Intervention de Pierre-Yves Bournazel

Séance en hémicycle du mardi 29 juin 2021 à 15h00
Bioéthique — Discussion générale

Photo issue du site de l'Assemblée nationale ou de WikipediaPierre-Yves Bournazel :

Nous arrivons à l'épilogue d'un processus parlementaire entamé il y a près de deux ans et qui a suscité des débats riches et passionnants, parfois vifs, au cours desquels les sensibilités, les doutes et les convictions de chacun ont pu s'exprimer, se renforcer ou évoluer.

Je tiens d'abord à saluer le travail effectué par les rapporteurs et par notre collègue Agnès Firmin Le Bodo, qui a présidé avec exigence et responsabilité la commission spéciale chargée d'examiner le projet de loi.

La science a longtemps été du côté du progrès humain, force de lutte contre l'obscurantisme, instrument d'émancipation et de vie meilleure. Le XXe siècle est venu bousculer cette évidence. Si les évolutions scientifiques, médicales ou technologiques étaient jusqu'alors source de bienfaits, l'histoire nous a montré qu'elles pouvaient aussi nous conduire au pire.

Il nous faut désormais opérer une distinction entre progrès technique et progrès humain, le premier ne pouvant en aucun cas attenter au second. C'est alors qu'intervient l'éthique, c'est-à-dire la traduction normative du corpus de valeurs humaines et philosophiques qui structure notre civilisation. Pour ce qui touche au vivant, nous avons créé la notion de « bioéthique » : face aux innovations de la science, elle fixe les limites que nous nous refusons collectivement à franchir. Elle nous permet d'arbitrer entre ce qui est souhaitable pour notre société et ce qui ne l'est pas. Je reprendrais bien volontiers les mots de Jean-François Mattei, pour qui « l'éthique désigne la morale en application face à de nouvelles situations ».

Quand bien même nous traitons de disciplines scientifiques nouvelles et complexes telles que l'intelligence artificielle, les nanotechnologies ou les neurotechnologies, parce que ces révolutions sont capables de changer notre rapport au vivant, il est nécessaire qu'elles n'échappent pas au débat démocratique. C'est le sens des lois de bioéthique.
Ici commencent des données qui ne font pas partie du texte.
-- ==== Sys2Proof/Syntax.lean ====
section
/-! DEFINITION. The closed set of 16 decoded instructions and the fixed table of their names (R20, R78, R84, R90). -/

namespace Sys2Proof

/-- The 16 names of the instruction set, in the source's order (R78, R90). -/
inductive Mnemonic
  | beq | bne | blt | sw | add | sub | and | or
  | addi | andi | ori | sll | sra | lw | jal | brk
deriving DecidableEq, Repr

namespace Mnemonic

/-- All 16, in the order of R78. -/
def all : List Mnemonic :=
  [.beq, .bne, .blt, .sw, .add, .sub, .and, .or, .addi, .andi, .ori, .sll, .sra, .lw, .jal, .brk]

/-- The name in lower case, as the assembler text writes it (R86, R90). -/
def name : Mnemonic → String
  | .beq => "beq"
  | .bne => "bne"
  | .blt => "blt"
  | .sw => "sw"
  | .add => "add"
  | .sub => "sub"
  | .and => "and"
  | .or => "or"
  | .addi => "addi"
  | .andi => "andi"
  | .ori => "ori"
  | .sll => "sll"
  | .sra => "sra"
  | .lw => "lw"
  | .jal => "jal"
  | .brk => "break"

end Mnemonic

/-- A decoded instruction (R84): the variant's fields, `imm` already sign-extended to 32 bits by the decoder. -/
inductive Instr
  /-- Branch if equal (R170). -/
  | beq (rs1 rs2 : Reg) (imm : Word)
  /-- Branch if not equal (R171). -/
  | bne (rs1 rs2 : Reg) (imm : Word)
  /-- Branch if less than, signed (R172). -/
  | blt (rs1 rs2 : Reg) (imm : Word)
  /-- Store word: base `rs1`, value `rs2` (R140). -/
  | sw (rs1 rs2 : Reg) (imm : Word)
  /-- Add registers (R150). -/
  | add (rd rs1 rs2 : Reg)
  /-- Subtract registers (R151). -/
  | sub (rd rs1 rs2 : Reg)
  /-- Bitwise AND of registers (R160). -/
  | and (rd rs1 rs2 : Reg)
  /-- Bitwise OR of registers (R161). -/
  | or (rd rs1 rs2 : Reg)
  /-- Add immediate (R152). -/
  | addi (rd rs1 : Reg) (imm : Word)
  /-- Bitwise AND with immediate (R162). -/
  | andi (rd rs1 : Reg) (imm : Word)
  /-- Bitwise OR with immediate (R163). -/
  | ori (rd rs1 : Reg) (imm : Word)
  /-- Shift left logical by immediate (R164). -/
  | sll (rd rs1 : Reg) (imm : Word)
  /-- Shift right arithmetic by immediate (R165). -/
  | sra (rd rs1 : Reg) (imm : Word)
  /-- Load word (R141). -/
  | lw (rd rs1 : Reg) (imm : Word)
  /-- Jump and link (R173). -/
  | jal (rd : Reg) (imm : Word)
  /-- End of the run, the table's `break` (R174). -/
  | brk
deriving DecidableEq, Repr

/-- The tag of a decoded instruction (R20). -/
def Instr.mnemonic : Instr → Mnemonic
  | .beq .. => .beq
  | .bne .. => .bne
  | .blt .. => .blt
  | .sw .. => .sw
  | .add .. => .add
  | .sub .. => .sub
  | .and .. => .and
  | .or .. => .or
  | .addi .. => .addi
  | .andi .. => .andi
  | .ori .. => .ori
  | .sll .. => .sll
  | .sra .. => .sra
  | .lw .. => .lw
  | .jal .. => .jal
  | .brk => .brk

end Sys2Proof
end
Il nous incombe, à nous législateurs, la lourde responsabilité de trouver le bon équilibre entre, d'une part, l'ouverture de nouveaux droits et, d'autre part, la garantie que ces évolutions s'exercent dans le respect de nos valeurs intrinsèques. Il nous incombe de nous assurer que c'est l'éthique qui définit les orientations de la science et non l'inverse. Notre tâche consiste à faire en sorte que le progrès humain reste bien humain.
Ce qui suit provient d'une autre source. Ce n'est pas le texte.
theorem fetchDecode_next {s t : State} (h : fetchDecode s = .next t) :
    (s.wbr.isSome = true ∧ t = s) ∨ (s.wbr = none ∧ Fetched 2 s t) := by
  unfold fetchDecode at h
  split at h
  · exact .inl ⟨‹_›, (Host.Outcome.next.inj h).symm⟩
  · rename_i hn
    exact .inr ⟨Option.not_isSome_iff_eq_none.mp hn, fetchSlots_next h⟩

/-- What the fetch step leaves alone (R100). -/
structure FetchFrame (s t : State) : Prop where
  stg : t.stg = s.stg
  pre : t.pre = s.pre
  premem : t.premem = s.premem
  postmem : t.postmem = s.postmem
  postAdd : t.postAdd = s.postAdd
  postLog : t.postLog = s.postLog
  mem : t.mem = s.mem
  map : t.map = s.map
  par : t.par = s.par
  cycle : t.cycle = s.cycle
  halted : t.halted = s.halted
  fault : t.fault = s.fault

theorem Fetched.frame {n : Nat} {s t : State} (h : Fetched n s t) : FetchFrame s t := by
  induction h with
  | stop => constructor <;> rfl
  | queued _ _ _ _ ih => cases ih; constructor <;> assumption
  | branch => constructor <;> rfl
  | jal => constructor <;> simp
  | brk => constructor <;> rfl

theorem fetchDecode_frame {s t : State} (h : fetchDecode s = .next t) : FetchFrame s t := by
  rcases fetchDecode_next h with ⟨_, rfl⟩ | ⟨_, h⟩
  · constructor <;> rfl
  · exact h.frame

/-- The fetch loop appends at most as many instructions as it has slots (R109, R110). -/
theorem Fetched.queue {n : Nat} {s t : State} (h : Fetched n s t) :
    ∃ new, t.iq = s.iq ++ new ∧ new.length ≤ n ∧ (∀ i ∈ new, isQueued i = true) ∧
      (∀ i ∈ new, ∃ w, decodeWith s.par.enc w = .ok i) ∧ (s.iq.length ≤ Config.iqDepth → t.iq.length ≤ Config.iqDepth) := by
  induction h with
  | stop => exact ⟨[], by simp⟩
  | @queued n s t i hf hi hq _ ih =>
    obtain ⟨new, h1, h2, h3, h5, h4⟩ := ih
    have hlt : s.iq.length < Config.iqDepth := by simpa [queueFull] using hf
    refine ⟨i :: new, by rw [h1]; simp, by simpa using h2, ?_, ?_, fun _ => h4 (by simpa using hlt)⟩
    · intro j hj
      rcases List.mem_cons.mp hj with rfl | hj
      · exact hq
      · exact h3 j hj
    · intro j hj
      rcases List.mem_cons.mp hj with rfl | hj
      · exact ⟨_, hi.2⟩
      · exact h5 j hj
  | branch => exact ⟨[], by simp⟩
  | jal => exact ⟨[], by simp⟩
  | brk => exact ⟨[], by simp⟩

theorem fetchDecode_queue {s t : State} (h : fetchDecode s = .next t) :
    ∃ new, t.iq = s.iq ++ new ∧ new.length ≤ 2 ∧ (∀ i ∈ new, isQueued i = true) ∧
      (∀ i ∈ new, ∃ w, decodeWith s.par.enc w = .ok i) ∧ (s.iq.length ≤ Config.iqDepth → t.iq.length ≤ Config.iqDepth) := by
  rcases fetchDecode_next h with ⟨_, rfl⟩ | ⟨_, h⟩
  · exact ⟨[], by simp⟩
  · exact h.queue

/-- The fetch loop raises only the fetch side's faults, at `pc` or a later word of this cycle (R182, R184). -/
theorem fetchSlots_fault {n : Nat} {s : State} {r : Fault} (h : fetchSlots n s = .fault r) :
    (∃ a, r = .fetchFault a) ∨ ∃ a w, r = .decodeFault a w := by
  induction n generalizing s with
  | zero => exact nomatch h
  | succ n ih =>
    unfold fetchSlots at h
    split at h
    · exact nomatch h
    · rcases andThen_eq_fault.mp h with h | ⟨i, _, h⟩
      · rcases fetchDecoded_fault.mp h with ⟨_, h⟩ | ⟨_, _, h⟩
        · exact .inl ⟨_, h⟩
        · exact .inr ⟨_, _, h⟩
      · rcases andThen_eq_fault.mp h with h | ⟨m, _, h⟩
        · obtain ⟨m, hm⟩ := serve_fetch_total i s
          rw [hm] at h; exact nomatch h
        · split at h
          · exact ih h
          · exact nomatch h

/-! ### Step 3 -/

/-- What branch resolution can do (R115). -/
theorem branchStage_next {s t : State} (h : branchStage s = .next t) :
    (s.wbr = none ∧ t = s) ∨
    (∃ b, s.wbr = some b ∧ branchReady s b.inst = false ∧ t = s) ∨
    (∃ b pc, s.wbr = some b ∧ branchReady s b.inst = true ∧ isBranch b.inst = true ∧
      t = { s with stage := .resolve, pc := pc, wbr := none, fx := some b.inst }) := by
  unfold branchStage at h
  cases hb : s.wbr with
  | none => rw [hb] at h; exact .inl ⟨rfl, (Host.Outcome.next.inj h).symm⟩
  | some b =>
    rw [hb] at h
    simp only at h
    split at h
    · obtain ⟨hk, b', pc, hb', rfl⟩ := serve_resolve_next h
      rw [hb] at hb'; cases hb'
      exact .inr (.inr ⟨b, pc, rfl, ‹_›, hk, rfl⟩)
    · exact .inr (.inl ⟨b, rfl, Bool.eq_false_iff.mpr ‹_›, (Host.Outcome.next.inj h).symm⟩)

/-- What branch resolution leaves alone (R100). -/
structure BranchFrame (s t : State) : Prop where
  x : t.x = s.x
  willwrite : t.willwrite = s.willwrite
  iq : t.iq = s.iq
  stg : t.stg = s.stg
  pre : t.pre = s.pre
  premem : t.premem = s.premem
  postmem : t.postmem = s.postmem
  postAdd : t.postAdd = s.postAdd
  postLog : t.postLog = s.postLog
  mem : t.mem = s.mem
  map : t.map = s.map
  par : t.par = s.par
  cycle : t.cycle = s.cycle
  halted : t.halted = s.halted
  fault : t.fault = s.fault

theorem branchStage_frame {s t : State} (h : branchStage s = .next t) : BranchFrame s t := by
  rcases branchStage_next h with ⟨_, rfl⟩ | ⟨_, _, _, rfl⟩ | ⟨_, _, _, _, _, rfl⟩ <;> constructor <;> rfl

/-! ### Step 4 -/

/-- The state after a latch was written back, or as it was if the latch was empty (R116). -/
def afterWriteback (l : PostLatch) (s : State) : State :=
  match s.post l with
  | some e => (State.write { s with stage := .writeback l } ((dstOf e.inst).getD 0) e.result).setPost l none
  | none => s

theorem writebackLatch_next {l : PostLatch} {s t : State} (h : writebackLatch l s = .next t) :
    t = afterWriteback l s ∧ ∀ e, s.post l = some e → latchOf e.inst = some l := by
  unfold writebackLatch at h
  unfold afterWriteback
  cases hp : s.post l with
  | none => rw [hp] at h; exact ⟨(Host.Outcome.next.inj h).symm, nofun⟩
  | some e =>
    rw [hp] at h
    obtain ⟨hl, rd, e', hd, he', rfl⟩ := serve_writeback_next h
    rw [hp] at he'; cases he'
    refine ⟨by simp only [hd, Option.getD_some], fun f hf => ?_⟩
    cases hf; exact hl

/-- What writing back one latch leaves alone (R116). -/
structure WritebackFrame (s t : State) : Prop where
  pc : t.pc = s.pc
  wbr : t.wbr = s.wbr
  fx : t.fx = s.fx
  iq : t.iq = s.iq
  stg : t.stg = s.stg
  pre : t.pre = s.pre
  premem : t.premem = s.premem
  mem : t.mem = s.mem
  map : t.map = s.map
  par : t.par = s.par
  cycle : t.cycle = s.cycle
  halted : t.halted = s.halted
  fault : t.fault = s.fault

theorem WritebackFrame.trans {s t u : State} (h : WritebackFrame s t) (k : WritebackFrame t u) : WritebackFrame s u := by
  cases h; cases k; constructor <;> simp_all

theorem afterWriteback_frame (l : PostLatch) (s : State) : WritebackFrame s (afterWriteback l s) := by
  unfold afterWriteback
  split <;> constructor <;> simp

theorem afterWriteback_post (l k : PostLatch) (s : State) :
    (afterWriteback l s).post k = if k = l then none else s.post k := by
  unfold afterWriteback
  split
  · split
    · subst_vars; rw [State.post_setPost_same]
    · rw [State.post_setPost_ne _ _ ‹_›]; cases k <;> simp
  · split
    · subst_vars; assumption
    · rfl

/-- A register after a latch was written back (R24, R116). -/
theorem afterWriteback_read (l : PostLatch) (s : State) (r : Reg) :
    (afterWriteback l s).read r =
      match s.post l with
      | some e => if r = (dstOf e.inst).getD 0 ∧ r ≠ 0 then e.result else s.read r
      | none => s.read r := by
  unfold afterWriteback
  split
  · rename_i e he
    rw [State.read_congr (State.setPost_x _ _ _), State.read_write]
    by_cases h : r = (dstOf e.inst).getD 0
    · rw [h]; rfl
    · simp only [h, false_and, if_false]; rfl
  · rfl

/-- A scoreboard bit after a latch was written back (R24, R116). -/
theorem afterWriteback_isPending (l : PostLatch) (s : State) (r : Reg) :
    (afterWriteback l s).isPending r =
      match s.post l with
      | some e => s.isPending r && !(decide (r = (dstOf e.inst).getD 0) && decide (r ≠ 0))
      | none => s.isPending r := by
  unfold afterWriteback
  split
  · rename_i e he
    rw [State.isPending_congr (State.setPost_willwrite _ _ _), State.isPending_write]
    by_cases h : r = (dstOf e.inst).getD 0
    · rw [h]; rfl
    · simp only [h, decide_false, Bool.false_and]; rfl
  · rfl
Si les débats qui ont accompagné les précédentes lois de bioéthique ont toujours été passionnés, notre société en est ressortie grandie, et les droits nouveaux qui en ont découlé nous paraissent désormais naturels. Dix ans après l'adoption de la dernière loi de bioéthique, il nous revient d'actualiser le droit existant, en veillant sans cesse à respecter le socle éthique sur lequel se fonde notre législation depuis maintenant un quart de siècle.

Je regrette que la majorité sénatoriale ait adopté une question préalable entraînant le rejet sans débat du projet de loi en nouvelle lecture. Le texte qui revient est donc identique à celui adopté par l'Assemblée il y a quelques semaines. Il reflète les équilibres atteints en deuxième lecture, et j'ai la conviction qu'il constitue un chemin qui fera honneur à la représentation nationale, au-delà des clivages politiques. Je tiens à saluer les avancées sociales majeures que nous nous apprêtons, je l'espère, à voter.
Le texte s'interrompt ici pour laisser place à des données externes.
/-- R83: the shapes' laws, one for each variant. -/
theorem decodeWith_encodeWith {e : Enc} (he : Allowed e) (i : Instr) (hi : i.wellFormed = true) :
    decodeWith e (encodeWith e i) = .ok i := by
  generalize hw : encodeWith e i = w
  cases i with
  | beq | bne | blt | sw =>
    obtain ⟨hd, h1, h2, h3⟩ := read_shapeS he hw.symm hi
    exact hd.trans (by simp only [fieldsOf, Instr.mnemonic, h1, h2, h3])
  | add | sub | and | or =>
    obtain ⟨hd, h1, h2, h3⟩ := read_shapeR he hw.symm
    exact hd.trans (by simp only [fieldsOf, Instr.mnemonic, h1, h2, h3])
  | addi | andi | ori | sll | sra | lw =>
    obtain ⟨hd, h1, h2, h3⟩ := read_shapeI he hw.symm hi
    exact hd.trans (by simp only [fieldsOf, Instr.mnemonic, h1, h2, h3])
  | jal =>
    obtain ⟨hd, h1, h2⟩ := read_shapeJ he hw.symm hi
    exact hd.trans (by simp only [fieldsOf, Instr.mnemonic, h1, h2])
  | brk => exact read_shapeN he hw.symm

/-- Settles O12: under any allowed record the fields of a shape are apart, so each reads back what was placed in it. -/
theorem decodeInvertsEncode : Obligations.DecodeInvertsEncode := fun _ i hv hi =>
  decodeWith_encodeWith (allowed_of_valid hv) i hi

/-! ### What the decoder gives -/

/-- The decoder gives the fields of the one variant whose opcode value the word holds (R77). -/
theorem decodeWith_ok {e : Enc} {w : Word} {i : Instr} (h : decodeWith e w = .ok i) :
    ∃ m, e.opcode m = bitField e.opc w ∧ i = fieldsOf e w m := by
  unfold decodeWith at h
  split at h
  · rename_i m hm
    exact ⟨m, by simpa using List.find?_some hm, (Except.ok.inj h).symm⟩
  · exact nomatch h

@[simp] theorem mnemonic_fieldsOf (e : Enc) (w : Word) (m : Mnemonic) : (fieldsOf e w m).mnemonic = m := by
  cases m <;> rfl

/-- A word is rejected exactly if its opcode field holds no variant's value (R79). -/
theorem decodeWith_error_iff (e : Enc) (w : Word) :
    (∃ err, decodeWith e w = .error err) ↔ ∀ m, e.opcode m ≠ bitField e.opc w := by
  unfold decodeWith
  cases hm : mnemonicOf e (bitField e.opc w) with
  | none =>
    have hnone : ∀ m ∈ Mnemonic.all, ¬(e.opcode m == bitField e.opc w) = true := List.find?_eq_none.mp hm
    simpa using fun m => hnone m m.mem_all
  | some m =>
    have heq : e.opcode m = bitField e.opc w := by simpa using List.find?_some hm
    simpa using ⟨m, heq⟩

/-! ### Immediate ranges -/

/-- A value sign-extended from `n` bits is in the range of `n` bits (R10). -/
theorem sext_bounds {n : Nat} (hn : n ≤ 32) (v : Nat) :
    -(2 ^ (n - 1) : Int) ≤ (sext n v).toInt ∧ (sext n v).toInt < 2 ^ (n - 1) := by
  rw [sext, BitVec.toInt_signExtend_of_le hn]
  have hlt := BitVec.toInt_lt (x := BitVec.ofNat n v)
  have hle := BitVec.le_toInt (BitVec.ofNat n v)
  exact ⟨hle, hlt⟩

theorem imm12Ok_sext (v : Nat) : imm12Ok (sext 12 v) = true := by
  obtain ⟨h1, h2⟩ := sext_bounds (n := 12) (by decide) v
  simp only [imm12Ok, Bool.and_eq_true, decide_eq_true_eq]
  omega

theorem imm20Ok_sext (v : Nat) : imm20Ok (sext 20 v) = true := by
  obtain ⟨h1, h2⟩ := sext_bounds (n := 20) (by decide) v
  simp only [imm20Ok, Bool.and_eq_true, decide_eq_true_eq]
  omega

theorem wellFormed_fieldsOf (e : Enc) (w : Word) (m : Mnemonic) : (fieldsOf e w m).wellFormed = true := by
  cases m with
  | add | sub | and | or | brk => rfl
  | jal => exact imm20Ok_sext _
  | beq | bne | blt | sw | addi | andi | ori | sll | sra | lw => exact imm12Ok_sext _

theorem wellFormed_of_decodeWith {e : Enc} {w : Word} {i : Instr} (h : decodeWith e w = .ok i) : i.wellFormed = true := by
  obtain ⟨m, _, rfl⟩ := decodeWith_ok h
  exact wellFormed_fieldsOf e w m

/-- Settles O15: the decoder's immediates are sign-extended from 12 or 20 bits. -/
theorem decodeGivesWellFormed : Obligations.DecodeGivesWellFormed := fun _ _ _ => wellFormed_of_decodeWith

/-! ### The default record -/

/-- Settles O14: the opcode field of the default record is the low seven bits. -/
theorem decodeRejectsExactlyOtherOpcodes : Obligations.DecodeRejectsExactlyOtherOpcodes := by
  intro w
  have hfield : bitField Config.enc.opc w = w.toNat % 128 := by simp [bitField, Config.enc, Field.width]
  rw [decode, decodeWith_error_iff, hfield]
  constructor
  · intro h hmem
    have hvalue : ∃ m, Config.enc.opcode m = w.toNat % 128 :=
      (by decide : ∀ v ∈ [0x00, 0x01, 0x02, 0x03, 0x04, 0x05, 0x06, 0x08, 0x09, 0x0A, 0x0C, 0x0D, 0x0E, 0x12, 0x16, 0x7F],
        ∃ m ∈ Mnemonic.all, Config.enc.opcode m = v) _ hmem |>.imp fun _ h => h.2
    obtain ⟨m, hm⟩ := hvalue
    exact h m hm
  · intro h m hm
    rw [← hm] at h
    exact h (by cases m <;> decide)

/-- Settles O11: each word is decoded by evaluating the decoder. -/
theorem sampleWordsDecode : Obligations.SampleWordsDecode :=
  ⟨rfl, rfl, rfl, rfl, rfl, rfl, rfl, rfl, rfl, rfl, rfl, rfl, rfl, rfl, rfl, rfl, rfl, rfl, rfl⟩

/-! ### Encoding what was decoded -/

/-- The bits of a field, all set. -/
def fieldMask (f : Field) : Word := place f (2 ^ f.width - 1)

/-- Placing a field's own value keeps the word's bits in that field (R83). -/
theorem place_bitField {f : Field} (h : f.lo ≤ f.hi) (w : Word) : place f (bitField f w) = w &&& fieldMask f := by
  apply BitVec.eq_of_getLsbD_eq
  intro k hk
  rw [fieldMask, BitVec.getLsbD_and, getLsbD_place _ _ h, getLsbD_place _ _ h, testBit_bitField, Nat.testBit_two_pow_sub_one]
  by_cases h1 : f.lo ≤ k
  · rw [show f.lo + (k - f.lo) = k by omega, Bool.and_comm (w.getLsbD k)]
    simp only [Bool.and_assoc]
  · simp [h1]

/-- Only a value's low bits are placed. -/
theorem place_congr {f : Field} {u v : Nat} (h : u % 2 ^ f.width = v % 2 ^ f.width) : place f u = place f v := by
  rw [place, place, h]

theorem bitField_lt (f : Field) (w : Word) : bitField f w < 2 ^ f.width := Nat.mod_lt _ (Nat.two_pow_pos _)

theorem place_regField {f : Field} (hle : f.lo ≤ f.hi) (hw : f.width = 5) (w : Word) :
    place f (regField f w).val = w &&& fieldMask f := by
  have hval : (regField f w).val = bitField f w :=
    Nat.mod_eq_of_lt (show bitField f w < 32 by have := bitField_lt f w; rwa [hw] at this)
  rw [hval, place_bitField hle]

/-- The low `n` bits of a sign-extended value are the value's. -/
theorem sext_toNat_mod {n : Nat} (hn : n ≤ 32) (v : Nat) : (sext n v).toNat % 2 ^ n = v % 2 ^ n := by
  have h : (sext n v).setWidth n = BitVec.ofNat n v := by
    apply BitVec.eq_of_getLsbD_eq
    intro k hk
    rw [BitVec.getLsbD_setWidth, sext, BitVec.getLsbD_signExtend]
    simp [hk, show k < 32 by omega]
  simpa using congrArg BitVec.toNat h

theorem place_immI (w : Word) : place Config.immIField (immI w).toNat = w &&& fieldMask Config.immIField := by
  rw [← place_bitField (by decide)]
  exact place_congr (sext_toNat_mod (n := 12) (by decide) _)

theorem place_immJ (w : Word) : place Config.immJField (immJ w).toNat = w &&& fieldMask Config.immJField := by
  rw [← place_bitField (by decide)]
  exact place_congr (sext_toNat_mod (n := 20) (by decide) _)

/-- The low 12 bits of the split immediate are its two fields (R73). -/
theorem immS_toNat_mod (w : Word) :
    (immS Config.enc w).toNat % 2 ^ 12 = bitField Config.enc.immSHi w * 2 ^ 5 + bitField Config.enc.immSLo w := by
  have hhi := bitField_lt Config.enc.immSHi w
  have hlo := bitField_lt Config.enc.immSLo w
  rw [show Config.enc.immSHi.width = 7 by decide] at hhi
  rw [show Config.enc.immSLo.width = 5 by decide] at hlo
  rw [immS, sext_toNat_mod (by decide), show Config.enc.immSLo.width = 5 by decide]
  exact Nat.mod_eq_of_lt (by omega)

theorem place_immSHi (w : Word) :
    place Config.enc.immSHi ((immS Config.enc w).toNat % 2 ^ 12 / 2 ^ Config.enc.immSLo.width)
      = w &&& fieldMask Config.enc.immSHi := by
  have hlo := bitField_lt Config.enc.immSLo w
  rw [show Config.enc.immSLo.width = 5 by decide] at hlo ⊢
  rw [← place_bitField (by decide), immS_toNat_mod]
  congr 1
  omega

theorem place_immSLo (w : Word) :
    place Config.enc.immSLo (immS Config.enc w).toNat = w &&& fieldMask Config.enc.immSLo := by
  have hlo := bitField_lt Config.enc.immSLo w
  have himm := immS_toNat_mod w
  rw [← place_bitField (by decide)]
  apply place_congr
  rw [show Config.enc.immSLo.width = 5 by decide] at hlo ⊢
  omega

section Masks

variable {w : Word} {m : Mnemonic} (hm : Config.enc.opcode m = bitField Config.enc.opc w)
include hm

theorem place_opcode : place Config.enc.opc (Config.enc.opcode m) = w &&& fieldMask Config.enc.opc := by
  rw [hm, place_bitField (by decide)]

theorem encode_shapeS :
    encodeS Config.enc (regField Config.enc.rs1 w) (regField Config.enc.rs2 w) (immS Config.enc w)
      ||| place Config.enc.opc (Config.enc.opcode m) = w &&& 0xFFFF8FFF := by
  rw [encodeS, place_immSHi, place_immSLo, place_regField (by decide) (by decide), place_regField (by decide) (by decide),
    place_opcode hm]
  simp only [← BitVec.and_or_distrib_left]
  congr 1

theorem encode_shapeR :
    encodeR Config.enc (regField Config.enc.rd w) (regField Config.enc.rs1 w) (regField Config.enc.rs2 w)
      ||| place Config.enc.opc (Config.enc.opcode m) = w &&& 0x01FF8FFF := by
  rw [encodeR, place_regField (by decide) (by decide), place_regField (by decide) (by decide),
    place_regField (by decide) (by decide), place_opcode hm]
  simp only [← BitVec.and_or_distrib_left]
  congr 1

theorem encode_shapeI :
    encodeI Config.enc (regField Config.enc.rd w) (regField Config.enc.rs1 w) (immI w)
      ||| place Config.enc.opc (Config.enc.opcode m) = w &&& 0xFFFF8FFF := by
  rw [encodeI, place_immI, place_regField (by decide) (by decide), place_regField (by decide) (by decide), place_opcode hm]
  simp only [← BitVec.and_or_distrib_left]
  congr 1

theorem encode_shapeJ :
    place Config.immJField (immJ w).toNat ||| place Config.enc.rd (regField Config.enc.rd w).val
      ||| place Config.enc.opc (Config.enc.opcode m) = w &&& 0xFFFFFFFF := by
  rw [place_immJ, place_regField (by decide) (by decide), place_opcode hm]
  simp only [← BitVec.and_or_distrib_left]
  congr 1

theorem encode_shapeN : 0 ||| place Config.enc.opc (Config.enc.opcode m) = w &&& 0x0000007F := by
  rw [place_opcode hm, BitVec.ofNat_eq_ofNat, BitVec.zero_or]
  congr 1

end Masks

/-- Settles O13: the encoder puts every field back where the decoder read it, and nothing elsewhere. -/
theorem encodeInvertsDecodeUpToIgnoredBits : Obligations.EncodeInvertsDecodeUpToIgnoredBits := by
  intro w i h
  obtain ⟨m, hm, rfl⟩ := decodeWith_ok h
  rw [mnemonic_fieldsOf]
  cases m with
  | beq | bne | blt | sw => exact encode_shapeS hm
  | add | sub | and | or => exact encode_shapeR hm
  | addi | andi | ori | sll | sra | lw => exact encode_shapeI hm
  | jal => exact encode_shapeJ hm
  | brk => exact encode_shapeN hm

end Sys2Proof.Codec
end

section
/-! The register file and the scoreboard (R22 to R26), the memory as an array of words and its checks (R50 to R63), and the
launch of an image (R43, R53, R54, R200). -/

namespace Sys2Proof.Storage

open Sys2Proof Sys2Proof.Machine

/-! ### Registers and scoreboard -/

/-- Settles O1: reading looks at the stored registers alone. -/
theorem registerReadIsZeroOrStored : Obligations.RegisterReadIsZeroOrStored := fun _ _ _ => ⟨rfl, rfl⟩

/-- A register write touches the stored registers and the scoreboard, and nothing else. -/
theorem write_eq (s : State) (r : Reg) (v : Word) :
    s.write r v = { s with x := (s.write r v).x, willwrite := (s.write r v).willwrite } := by
  unfold State.write
  split <;> rfl

/-- Settles O2: from the laws of a read and of a bit after a write. -/
theorem registerWriteStoresAndClears : Obligations.RegisterWriteStoresAndClears := by
  intro s r v
  refine ⟨?_, fun hr => ⟨s.read_write_same hr v, ?_⟩, fun q hq => ⟨s.read_write_ne hq v, ?_⟩, write_eq s r v⟩
  · rintro rfl; exact s.write_zero v
  · simp [State.isPending_write, hr]
  · simp [State.isPending_write, hq]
La première d'entre elles est, bien sûr, l'ouverture de la PMA à toutes les femmes. Ce nouveau droit vient mettre fin à une inégalité qui existait jusqu'alors entre couples hétérosexuels et homosexuels, mais aussi entre femmes ayant les moyens de réaliser leur projet familial à l'étranger et celles qui ne le pouvaient pas. La loi apportera désormais une réponse à une réalité sociale que nous ne pouvons plus ignorer. Elle sécurisera les mères qui s'engagent dans un projet d'amour et protégera l'enfant du risque d'être privé de l'un de ses parents en cas de séparation. C'était un engagement du Président de la République ; nous sommes sur le point de le concrétiser.

Pour ces enfants, le projet de loi crée aussi un droit d'accès à leurs origines. Cette possibilité s'inscrit pleinement dans l'esprit de ce texte d'équilibre : nous respectons, d'une part, le principe de liberté, en nous fondant sur l'expression de la volonté de l'enfant de connaître l'identité de son donneur, et, d'autre part, sur le consentement éclairé de ce dernier.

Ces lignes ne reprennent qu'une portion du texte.